Closed jannehlamin closed 4 months ago
I have been working through your unofficial implementation and extracted the target class information successfullly as follows:
get the class detection and ground truth information
target_gts = self.cocoGt.loadAnns(self.cocoGt.getAnnIds(imgIds=p.imgIds, catIds=targetId))
target_dts = self.cocoDt.loadAnns(self.cocoDt.getAnnIds(imgIds=p.imgIds, catIds=targetId))
after update other information, we finally get here but the logic for target_fps is wrong .
ufps = np.logical_and(kdtm_unkgt, np.logical_not(kdtIg_unkgt))
target_fps = np.logical_and(kdtm_targetgt, np.logical_not(kdtIg_targetgt)) # logic ?
how to get this logic?
After prolong analysis, I have come to the conclusion that the target false positive count is enough to get TargetId
of a class that is misclassified as any other class. This is a new metrics I need for my case.Thanks!
I apologize for the delay in responding to your issue. I'm glad to hear that you have found a solution.

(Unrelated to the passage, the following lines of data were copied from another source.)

-- ==== Sys2Proof/Machine/Fetch.lean ====
section
/-!
DEFINITION. Fetching a clause (R86 to R88, R100 to R105, R110, R212): words through the instruction cache, the checks at the
header, and the start of the clause.
-/

namespace Sys2Proof.Machine

/-! ### Words -/

/-- The quarter of a group's slot. -/
def Group.quarter (g : Group) : Nat := g.slot / 64

def State.quarter (s : State) (core q : Nat) : Quarter := (s.core core).quarters.getD q {}
def State.putQuarter (s : State) (core q : Nat) (x : Quarter) : State :=
  s.putCore core { (s.core core) with quarters := (s.core core).quarters.put q x }

/-- What a fetch comes to: words, a fault at the header, or a hold. -/
inductive FetchRes (α : Type) where
  | ok (a : α)
  | trap (cause : Nat) (addr : Dword)
  | hold (x : Xl)
  deriving DecidableEq, Repr

/-- The words of a line's bytes. -/
def lineWords (d : BitVec 1024) : List Word := (List.range 32).map (fun i => d.extractLsb' (32 * i) 32)

/-- A line that has been fetched for the group's next clause (R87, R213). -/
def Group.fetched (g : Group) (line : Nat) : Option (List Word) := if g.ahead.pc = g.pc then g.ahead.lines.get? line else none

/-- The bytes of the page of a control address: those of the leaf that maps it, 64 KiB where none does (R474). -/
def pageSpan (s : State) (a : Dword) : Nat :=
  match (walk s (transDie a) 0 false a).2 with
  | .leaf e => 2 ^ tierShift e.tier
  | _ => 65536

/-- The first byte of the page of an address. -/
def pageBase (span : Nat) (a : Dword) : Dword := BitVec.ofNat 64 (a.toNat / span * span)

/-- A fetch fault: a page without X is named by its first byte (R86), another fault by the address. -/
def fetchFault {α : Type} (c span : Nat) (a : Dword) : FetchRes α := .trap c (if c = causeAccess then pageBase span a else a)

/-- A line is kept: a quarter's instruction cache holds 256 lines, and a full one gives up another (R212). -/
def Quarter.keepLine (x : Quarter) (free line : Nat) (l : ILine) : Quarter :=
  let old := if x.icache.length < 256 then x.icache else x.icache.eraseIdx (Config.icacheVictim free line % 256)
  { x with icache := old.put line l }

/-- The line of an instruction address: one fetched ahead, one of the instruction cache, or one fetched now; lines of READ_ONLY
pages are kept (R212). -/
def fetchLine (s : State) (gk : Nat) (a : Dword) : State × FetchRes (List Word) :=
  let g := s.grp gk
  let q := g.quarter
  let r := { g.req 7 a with read := false, fetch := true }
  let line := a.toNat / 128
  if spaceOf a ≠ .control then (s, .trap causeAccess a)
  else if s.domain ≤ vaPkg a then (s, .trap causeAccess a)
  else
    match g.fetched line, (s.quarter g.core q).icache.get? line with
    | some ws, _ => (s, .ok ws)
    | none, some l =>
      match leafCheck s (l.phys / 2 ^ 33) (l.phys * 128 % 2 ^ 40) l.leaf r with
      | some c => (s, fetchFault c l.span a)
      | none => (s, .ok l.words)
    | none, none =>
      if g.deny.contains (a.toNat / 65536) then (s, .trap causeAccess a)
      else
        match xlate s r with
        | (s, .cause c) => (s, fetchFault c (pageSpan s a) a)
        | (s, .ok pa e) =>
          let phys := pa / 128
          if (s.home phys).poisoned then (s, .trap causePoison a)
          else
            let s := pocLine s phys false
            let words := lineWords (memLine s phys e.word)
            if entClass e.word = classReadOnly then
              (s.putQuarter g.core q ((s.quarter g.core q).keepLine s.free line
                { leaf := e.word, span := 2 ^ tierShift e.tier, phys := phys, words := words }), .ok words)
            else (s, .ok words)
        | (s, x) => (s, .hold x)

/-- One instruction word. -/
def fetchWord (s : State) (gk : Nat) (a : Dword) : State × FetchRes Word :=
  match fetchLine s gk a with
  | (s, .ok ws) => (s, .ok ((ws[a.toNat % 128 / 4]?).getD 0))
  | (s, .trap c x) => (s, .trap c x)
  | (s, .hold x) => (s, .hold x)

/-- n consecutive words. -/
def fetchWords (gk : Nat) : Nat → Dword → State → State × FetchRes (List Word)
  | 0, _, s => (s, .ok [])
  | n + 1, a, s =>
    match fetchWord s gk a with
    | (s, .ok w) =>
      match fetchWords gk n (a + 4) s with
      | (s, .ok ws) => (s, .ok (w :: ws))
      | x => x
    | (s, .trap c x) => (s, .trap c x)
    | (s, .hold x) => (s, .hold x)

/-- The words of one instruction, by its LEN (R85). -/
def fetchInstr (gk : Nat) (a : Dword) (s : State) : State × FetchRes (List Word) :=
  match fetchWord s gk a with
  | (s, .ok w) => fetchWords gk (lenWords (w.extractLsb' 30 2).toNat) a s
  | (s, .trap c x) => (s, .trap c x)
  | (s, .hold x) => (s, .hold x)

/-! ### What the words of a clause fix (R102, R103, R110) -/

/-- OP, and SUB of an extended form or M of a base form. -/
def opOf (ws : List Word) : Nat := ((ws.headD 0).extractLsb' 23 7).toNat
def extForm (ws : List Word) : Bool := (ws.headD 0).getLsbD 31
def subOf (ws : List Word) : Nat :=
  if extForm ws then ((ws.getD 1 0).extractLsb' 4 7).toNat else ((ws.headD 0).extractLsb' 0 2).toNat

/-- The long-latency opcodes of R115. -/
def opLL (ws : List Word) : Bool :=
  let op := opOf ws
  [0x1A, 0x36, 0x4C, 0x50, 0x52, 0x54, 0x55, 0x56, 0x57, 0x6F, 0x70, 0x71, 0x73, 0x74, 0x76, 0x79, 0x7B, 0x7D, 0x7E].contains op ||
  (decide (0x42 ≤ op) && decide (op ≤ 0x4A)) || (decide (0x60 ≤ op) && decide (op ≤ 0x66)) ||
  (op == 0x6E && extForm ws && decide (64 ≤ subOf ws))

/-- A control transfer, or BAR.WAIT: the last instruction of its clause (R102). -/
def opLast (ws : List Word) : Bool :=
  [1, 2, 3, 4, 5, 0x0A, 0x0B, 0x0C].contains (opOf ws) || (opOf ws == 0x5A && extForm ws && subOf ws == 3)

/-- The instruction has a lane, uniform or lane-predicate register result, which enters the operand window (R97, R109, R110, R217,
log 18). -/
def opResult (ws : List Word) : Bool :=
  let op := opOf ws
  let sub := subOf ws
  [0x03, 0x08, 0x10, 0x11, 0x13, 0x15, 0x16, 0x17, 0x18, 0x19, 0x20, 0x21, 0x22, 0x23, 0x24, 0x25, 0x26, 0x27, 0x28, 0x29, 0x2A, 0x2B,
    0x2C, 0x2E, 0x30, 0x31, 0x32, 0x33, 0x34, 0x35, 0x37, 0x38, 0x39, 0x3A, 0x41, 0x67, 0x6B, 0x6D, 0x78, 0x7C].contains op ||
  (op == 0x06 && (sub == 1 || sub == 2)) || (op == 0x07 && (sub == 2 || sub == 3)) || (op == 0x0D && decide (sub < 2)) ||
  (op == 0x0E && sub == 2) || (op == 0x12 && decide (sub < 4)) || (op == 0x2D && sub == 2) ||
  (op == 0x7A && sub == 1)

/-- TMASK marks an instruction that may not be transient, or one beyond N (R110). -/
def tmaskBad (tmask : Nat) (body : List Item) : Bool :=
  decide (2 ^ body.length ≤ tmask) ||
  body.zipIdx.any (fun p => tmask.testBit p.2 && (p.1.ll || !opResult p.1.words))

/-- The clause is broken (R102). -/
def clauseBroken (body : List Item) : Bool :=
  body.any (fun i => opOf i.words == 0) ||
  (body.take (body.length - 1)).any (fun i => opLast i.words) ||
  decide (2 < (body.filter (·.ll)).length)

/-- The instructions after a header (R87). -/
def fetchBody (gk : Nat) : Nat → Dword → State → State × FetchRes (List Item × Dword)
  | 0, a, s => (s, .ok ([], a))
  | n + 1, a, s =>
    match fetchInstr gk a s with
    | (s, .trap c x) => (s, .trap c x)
    | (s, .hold x) => (s, .hold x)
    | (s, .ok ws) =>
      let next := a + BitVec.ofNat 64 (4 * ws.length)
      match fetchBody gk n next s with
      | (s, .ok (items, e)) => (s, .ok ({ addr := a, words := ws, ll := opLL ws } :: items, e))
      | x => x

/-- A fetch that does not come back: the group traps at the header, or is held on the fault (R87, R489). -/
def fetchStop (s : State) (gk : Nat) (r : FetchRes Unit) : State :=
  let g := s.grp gk
  match r with
  | .ok _ => s
  | .trap c a => { s with groups := s.groups.put gk ({ g with deny := [] }.trapEm c 0 a) }
  | .hold (.fault d fva) =>
    let s := holdFault s d { g.req 7 fva with read := false, fetch := true } (.fetch gk)
    { s with groups := s.groups.put gk { s.grp gk with wait := .held d } }
  | .hold (.refuse h) =>
    (s.refuse (.fetch gk) h).putGrp gk { g with wait := .held 0 }
  | .hold _ => s

/-- The flags of a WAIT mask are clear (R105). -/
def Group.flagsClear (g : Group) (wait : Nat) : Bool := (List.range 12).all (fun i => !wait.testBit i || g.flag i == 0)

/-- A group at a clause boundary starts a clause whose header has been read (R87, R101, R105, R224): a pending trap is delivered
first; a flag that is not clear keeps the group where it is; then fetch fault, header ILLEGAL_OP and CLAUSE_FAULT, in this
order. `len` is the header's words, `bad` an encoding that the header may not have. -/
def startClause (s : State) (gk : Nat) (wait seta setb n tmask len : Nat) (bad : Bool) : State :=
  let g := s.grp gk
  match g.run, g.clause with
  | .running, none =>
    if !g.trap.h && !g.trap.pending.isEmpty then { s with groups := s.groups.put gk g.deliver }
    else if !g.flagsClear wait then s
    else
      match fetchBody gk (n + 1) (g.pc + BitVec.ofNat 64 (4 * len)) s with
      | (s, .trap c a) => fetchStop s gk (.trap c a)
      | (s, .hold x) => fetchStop s gk (.hold x)
      | (s, .ok (body, after)) =>
        let g := { s.grp gk with deny := [], ahead := {} }
        let g' :=
          if bad || tmaskBad tmask body then g.trapEm causeIllegal
          else if clauseBroken body then g.trapEm causeClause
          else
            { g with
              clause := some { head := g.pc, seta := seta, setb := setb, tmask := tmask, body := body, idx := 0, after := after }
              pc := (body.headD { addr := g.pc, words := [] }).addr }
        { s with groups := s.groups.put gk g' }
  | .running, some _ => { s with groups := s.groups.put gk (g.trapEm causeClause) }
  | _, _ => s

/-! ### Fetching ahead (R87, R213, R215) -/

/-- The first place of n words from a on whose line has not been fetched. -/
def Group.missWords (g : Group) : Nat → Dword → Option Dword
  | 0, _ => none
  | n + 1, a => if (g.fetched (a.toNat / 128)).isNone then some a else g.missWords n (a + 4)

/-- A word of a line that has been fetched. -/
def Group.fetchedWord (g : Group) (a : Dword) : Option Word := (g.fetched (a.toNat / 128)).map (fun ws => (ws[a.toNat % 128 / 4]?).getD 0)

/-- The same for n instructions. -/
def Group.missInstrs (g : Group) : Nat → Dword → Option Dword
  | 0, _ => none
  | n + 1, a =>
    match g.fetchedWord a with
    | none => some a
    | some w =>
      let len := lenWords (w.extractLsb' 30 2).toNat
      match g.missWords len a with
      | some x => some x
      | none => g.missInstrs n (a + BitVec.ofNat 64 (4 * len))

/-- The place of the group's next clause whose line is to be fetched next; none: the whole clause has been fetched (R87). -/
def Group.missing (g : Group) : Option Dword :=
  match g.fetchedWord g.pc with
  | none => some g.pc
  | some w => g.missInstrs (if opOf [w] = 0 then (headerOf w).n.toNat + 2 else 1) g.pc

/-- The group stands at a clause boundary and its next clause may be fetched: a held trap comes first (R224). -/
def Group.fetches (s : State) (g : Group) : Bool :=
  g.run == .running && g.clause.isNone && g.wait == .none && !g.region.due && !g.trapDue && !(s.cohort g.cohort).stop

/-- One line of a group's next clause is fetched. DESIGN CHOICE: lines come one at a time, the header's first (log 83). -/
def fetchAhead (s : State) (gk : Nat) : State :=
  let g := s.grp gk
  if !g.fetches s then s
  else
    match g.missing with
    | none => s
    | some a =>
      match fetchLine s gk a with
      | (s, .ok ws) =>
        let g := s.grp gk
        let lines := if g.ahead.pc = g.pc then g.ahead.lines else []
        s.putGrp gk { g with ahead := { pc := g.pc, lines := lines.put (a.toNat / 128) ws } }
      | (s, .trap _ _) => s
      | (s, .hold x) => fetchStop s gk (.hold x)

/-- A clause header as the current group's next instruction. -/
def clauseStart (wait seta setb n tmask len : Nat) (bad : Bool) (s : State) : Out :=
  match s.groups.get? s.cur with
  | none => .fault .noGroup
  | some g => if g.wait.isHeld || g.region.due then .next s else .next (startClause s s.cur wait seta setb n tmask len bad)

end Sys2Proof.Machine
end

Sorry for engaging you again, I want to add another evaluation metric in addition "AOSE" but your logic is a bit complicated.
In the evaluation, the unknown false positive (ufps) capture 'unknown class' classified as any of the 'known classes'. For instance, known classes are
kc=[1, 2,3, 4, 5]
and unknown class isukc=[1000]
Therefore, whenever unknown class is misclassified as any of the known classes, it will be added to the ufps alarm. However, I want to consider a different situation i.e whenever unknown class is misclassified as kc[0], i.e know class at index 0 then it should be added to the ufps.ufps = np.logical_and(kdtm_unkgt, np.logical_not(kdtIg_unkgt)) ufps_per_target_class = np.logical_and(kdtm_unkgt, np.logical_not(kdtIg_unkgt)) # logic ?
using your logic, how do I implement that on this line : ufps_per_target_class.